(dissenting in part and concurring in part).
Aside from the excessive verdict, which was reduced, I find nothing in the record to indicate bias, prejudice, or passion on the part of the jury. Exercising a.sound discretion, the trial court overruled the motion for á new trial because the necessity therefor on this ground was avoided by the remittitur. This court should not interfere with such discretion. Minneapolis, St. P. & S. S. M. R. Co. v. Moquin, 283 U.S. 520, 51 S.Ct. 501, 75 L.Ed. 1243, is not controlling here because, in that case, the misconduct of counsel for the plaintiff incited the passion and prejudice which affected the verdict. In the later case of Dimick v. Shiedt, 293 U.S. 474, 55 S.Ct. 296, 79 L.Ed. 603, 95 A.L.R. 1150, which recognized the authority of federal courts to deny a motion for a new trial because of an excessive verdict, if the plaintiff will remit the excess, the court says that this authority is imbedded in long practice and has plausible support in the view that what remains of the recovery was found by the jury.

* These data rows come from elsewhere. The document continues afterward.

-- ==== Sys2Proof/Certificates/Slice0/Obligations.lean ====
section
/-! DEFINITION. The statements for the provers. `advance t s` is `s` with the timebase moved to the command's time; `noteChanges a b` is
`b` with the Status Writer's changed flags raised for the records that differ from `a` (ChangedRecordsAreFlagged says which). -/

open Sys2Proof Sys2Proof.Machine

/-! ### The queue and every command -/

/-- A step takes the command at the front of the queue, which runs on the state with the queue's rest; on an empty queue the block
idles (log 3). -/
def Obligations.StepTakesTheFrontCommand : Prop :=
  (∀ (c : Instr) (rest : List Instr) (s : State),
     step { s with pending := c :: rest } = exec c { s with pending := rest }) ∧
  (∀ s : State, s.pending = [] → step s = .next s)

/-- Every command answers a next state, leaves the queue alone, and moves the timebase to its time and never back (log 1, log 2).
While RESET is low a command does nothing but let time pass, unless it is a reset, a desk access that is then held, or a second of the
desk clock (R18, R111, R177; log 22). -/
def Obligations.EveryCommandAnswersNext : Prop :=
  (∀ (c : Instr) (s : State), ∃ s', exec c s = .next s' ∧ s'.pending = s.pending ∧ s'.now = max s.now (timeOf c)) ∧
  (∀ (c : Instr) (s : State), s.inReset = true → (∀ t, c ≠ .powerOn t) → (∀ t k o h, c ≠ .resetRelease t k o h) →
     (∀ t a, c ≠ .deskAccess t a) → (∀ t, c ≠ .deskClockSecond t) → exec c s = .next (advance (timeOf c) s))

/-- R23, R173: a report sets its record's changed flag: after a command a record is flagged just when it was before, its contents have
changed, or it is the record of the picture whose reference a SEND job takes, which a SHORT slip composed at once may give back. The
commands left out are the resets (R177), the grant, which clears the flag of the record it writes, and the end of a setup part read,
which may flag the whole page (R174). Which changes count as reports is log 16. R175: the attention output is on while some notice is
set and enabled, and the lowest such notice is the pending one. R62: the LAMP output is on in WARMING and READY. -/
def Obligations.ChangedRecordsAreFlagged : Prop :=
  (∀ (c : Instr) (s s' : State), s.inReset = false → exec c s = .next s' → (∀ t, c ≠ .powerOn t) → (∀ t n, c ≠ .warmReset t n) →
     (∀ t, c ≠ .arbiterGrant t) → (∀ t, c ≠ .setupPartReadEnd t) →
     -- the picture of a SEND job that this command takes: its reference is counted, and a slip composed at once may count it back
     let sentPicture (i : Fin 27) : Prop := ∃ t addr h, (c = .send t ∨ c = .jobRecordReadEnd t) ∧ s.unit = some (.jobRead addr) ∧
       let x := finishRead addr (advance t s)
       readyHand x = some h ∧ refusalOf x h.record = none ∧ byteAt h.record 8 = 2 ∧ i.val = 4 + (recSlot h.record).val
     ∀ i : Fin 27, s'.status.changed[i] = true ↔
       s.status.changed[i] = true ∨ comparedBytes s i.val ≠ comparedBytes s' i.val ∨ sentPicture i) ∧
  (∀ n : Notices,
     let pending (c : Fin 9) : Prop := n.flags[c] = true ∧ n.enables[c] = true
     (attention n = true ↔ ∃ c, pending c) ∧ (lowestPending n = none ↔ attention n = false) ∧
     ∀ c : Fin 9, lowestPending n = some c.val ↔ pending c ∧ ∀ d < c, ¬pending d) ∧
  ∀ d : Drum, lampOn d = true ↔ d.lamp = .warming ∨ d.lamp = .ready

/-! ### Resets -/

/-- Power-on sets every block to its reset state; memory stands as it was (log 4), and the reset has yet to end. A warm reset stops
the unit in progress after the accesses made, in the order of log 34, the one under way with them, and memory keeps what they wrote, a
result word, a load result and a FILLED mark too (log 6); it keeps the job id counter, the next serial, the desk clock and the held
desk access (R18, R94, R166, R177). A slip record write all of whose 16 accesses are made is at its end, and its serial is used (R160,
log 6). The end of a reset takes the straps from their pins (R2), after a warm reset too and the cover and the home switch with them,
which is log 23, and nothing else changes: a desk access held through the reset is a request again (R18). The setup window then stands
at 3F80000h + k × 10000h and is 64 KiB long. -/
def Obligations.ResetsBeginAndEnd : Prop :=
  (∀ (t : Nat) (s : State), exec (.powerOn t) s =
     .next { State.reset with pending := s.pending, now := max s.now t, inReset := true, mem := s.mem }) ∧
  (∀ (t made : Nat) (s : State), s.inReset = false → exec (.warmReset t made) s =
     .next { State.reset with
       pending := s.pending, now := max s.now t, inReset := true, resetCause := .pin, strap := s.strap, desk := s.desk
       mem := applyAccesses s.mem (match s.unit with
         | some u => (unitAccesses s u).take (max 1 made)
         | none => [])
       intake := { jobId := s.intake.jobId }, clock := (advance t s).clock
       composer := { nextSerial :=
         match s.unit, s.composer.nextSerial with
         | some (.slipWrite _ _ _), some n =>
           if made < 16 then some n else if n = 4294967295 then none else some (n + 1)
         | _, serial => serial } }) ∧
  (∀ (t : Nat) (k : BitVec 3) (o h : Bool) (s : State), s.inReset = true →
     exec (.resetRelease t k o h) s =
       .next { advance t s with inReset := false, strap := k, drum := { s.drum with coverOpen := o, homeClosed := h } } ∧
     ∀ a, inSetupWindow k a = true ↔ 0x3F80000 + k.toNat * 0x10000 ≤ a ∧ a < 0x3F80000 + k.toNat * 0x10000 + 0x10000)

/-- What power-on leaves in each block (R1, R12, R14, R19, R35, R36, R49, R62, R69, R88, R110, R126, R153, R166, R177), with the
settings that stand before the first load (R55, R87, R125, R128). That no port is enabled before it is log 21. -/
def Obligations.ResetLeavesTheStatedValues : Prop :=
  let s := State.reset
  -- Memory Path (R1, R12, R18)
  ((∀ i : Fin 8, s.cfg.windows[i] = { kind := .off, base := 0, size := 0 }) ∧
    s.drops = { trailer := 0, collision := 0, status := 0 } ∧ s.unit = none ∧ nextRequest s = none) ∧
  -- Picture Store (R35)
  ((∀ i : Fin 16, s.cfg.slots[i] = { base := 0, size := 0 }) ∧
    ∀ k : Fin 16, s.pics[k] = {
      state := .empty, tag := 0, ioc := 0, samples := 0, picSamples := 0, stride := 0, lines := 0, mark := 0, rpm := 0
      cause := .noCause, refs := 0, collisionDrops := 0, alteredWrites := 0, heldLines := 0, checkErrors := 0 }) ∧
  -- Line Store (R49)
  ((∀ i : Fin 16, s.store.sets[i].way0.state = .invalid ∧ s.store.sets[i].way1.state = .invalid ∧
      pinCount s.store.sets[i].way0 = 0 ∧ pinCount s.store.sets[i].way1 = 0 ∧ s.store.sets[i].lru = false) ∧
    s.store.latch = none ∧ s.store.heldFailure = none ∧ s.store.checkErrors = 0 ∧ s.trailers = []) ∧
  -- Drum Drive (R69)
  (s.drum.state = .stopped ∧ s.drum.cause = .noFault ∧ s.drum.target = none ∧ s.drum.scanHeld = false ∧ s.drum.duty = 0 ∧
    s.drum.integral = 0 ∧ s.drum.goodRun = 0 ∧ s.drum.tMeas = 0 ∧ s.drum.lastTach = none ∧ s.drum.lastIndex = none) ∧
  (runningTimers s = [] ∧ s.drum.lamp = .off ∧ lampOn s.drum = false ∧ s.drum.carriage = .unknown ∧ s.drum.fraction = 0 ∧ s.drum.advance = 0 ∧
    s.drum.steps = []) ∧
  -- Scan Pipeline (R88)
  (s.pipe.state = .idle ∧ s.pipe.scanId = none ∧ s.pipe.next = 0 ∧ s.pipe.held = none ∧ s.pipe.faultRun = 0 ∧
    s.pipe.rev = none ∧ s.pipe.request = none ∧ s.pipe.hold = none ∧ s.pipe.startLimit = .notStarted ∧ s.pipe.lampReady = false ∧
    s.pipe.homed = false ∧ (∀ p : PortNo, s.pipe.candidates[p] = none ∧ s.pipe.bandLens[p] = none) ∧
    ∀ b : Fin 2, s.pipe.buffers[b] = none) ∧
  -- Job Intake and Port Schedulers (R94, R110)
  (s.intake = { queue := [], hand := none, jobId := 0 } ∧
    ∀ p : PortNo, s.ports[p].queue = [] ∧ s.ports[p].active = none ∧ s.ports[p].contexts = [] ∧ s.ports[p].hold = false ∧
      s.ports[p].preempt = false) ∧
  -- Coupler Link and sessions (R126, R153)
  (∀ p : PortNo, s.ports[p].link.state = .onHook ∧ s.ports[p].link.outstanding = [] ∧ s.ports[p].link.flushing = false ∧
    s.ports[p].link.transfer = none ∧ s.ports[p].bandCheck = 0 ∧ s.ports[p].lineTimes = [] ∧ s.ports[p].wait = none ∧
    s.ports[p].session = {}) ∧
  -- Receipt Slips (R164, R166)
  s.composer = { pending := [], index := 0, filled := [], nextSerial := some 0, openJobs := 0, writer := .idle } ∧
  -- Setup, Status and Notices (R177)
  (s.loader.phase = .idle ∧ s.adopted = false ∧ s.cfg.jobSlots = 0 ∧ s.cfg.ringCapacity = 0 ∧
    s.notice = { flags := 0, enables := 0 } ∧ attention s.notice = false ∧ lowestPending s.notice = none) ∧
  -- the settings before the first load (R55, R87, R125, R128, R177); that no port is enabled is log 21
  (s.cfg.drum = {
      dBase60 := 0, dBase90 := 0, dBase120 := 0, kp := 0, ki := 0, lockPpm := 100, idleSpin := 60, settleTenths := 20
      spanFloor := 256, holdLimit := 2, curve := (List.range 17).map fun k => 255 - 16 * k } ∧
    ∀ p : PortNo, s.cfg.ports[p] = {
      enabled := false, am := false, white := 1500, black := 2300, bandLength := 32, phasingLines := 20, verdictTime := 3
      waitTime := 30, minDuration := 40, crc := false, sync := 0, pad := 0, preempt := false }) ∧
  ((∀ i : Fin 27, s.status.changed[i] = false ∧ s.status.rewrites[i] = 0) ∧ s.loadResult = [0, 0, 0, 0] ∧
    s.resetCause = .power ∧ s.clock = { seconds := 0, micros := 0 })

/-- R3: a desk access is held from its arrival; the desk holds at most one, an access that comes while one is held is no event (log
2), and one that comes while RESET is low is held as well (log 22). R3, R5, R10, R12: the desk's request granted: a forwarded access
or a check upkeep unit starts and the desk stays held; a dropped write ends at once with no memory access, and its counter gains 1; a
collision counts in the picture too and sets DROP. -/
def Obligations.DeskAccessesAreHeldAndGranted : Prop :=
  (∀ (t : Nat) (x : DeskAccess) (s : State),
     (s.desk.access = none → exec (.deskAccess t x) s = .next { advance t s with desk := { s.desk with access := some x } }) ∧
     ∀ y, s.desk.access = some y → exec (.deskAccess t x) s = .next (advance t s)) ∧
  (∀ (t : Nat) (s : State) (x : DeskAccess), s.inReset = false → s.unit = none → nextRequest s = some .desk → s.desk.access = some x →
     let a := advance t s
     let released := { s.desk with access := none }
     (∀ form, classify s x = .unit form →
       exec (.arbiterGrant t) s = .next (noteChanges a { a with unit := some (.desk x form) })) ∧
     (classify s x = .trailerDrop →
       exec (.arbiterGrant t) s = .next (noteChanges a
         { a with desk := released, drops := { s.drops with trailer := min 4294967295 (s.drops.trailer + 1) } })) ∧
     (∀ k : Fin 16, classify s x = .collisionDrop k →
       exec (.arbiterGrant t) s = .next (noteChanges a
         { a with
           desk := released, drops := { s.drops with collision := min 4294967295 (s.drops.collision + 1) }
           pics := s.pics.set k { s.pics[k] with collisionDrops := min 65535 (s.pics[k].collisionDrops + 1) }
           notice := { s.notice with flags := s.notice.flags ||| BitVec.twoPow 9 7 } })) ∧
     (classify s x = .statusDrop →
       exec (.arbiterGrant t) s = .next (noteChanges a
         { a with desk := released, drops := { s.drops with status := min 4294967295 (s.drops.status + 1) } })))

I agree that the court erred in its charge upon punitive damages. The issue of ratification by the sheriff of the acts of his deputy should have been submitted to the jury. This court may notice a plain, error, in the interest of justice, even though not excepted to on the trial. I also concur in the ruling that the court did not err in refusing to hear the testimony of jurors in impeachment of their verdict.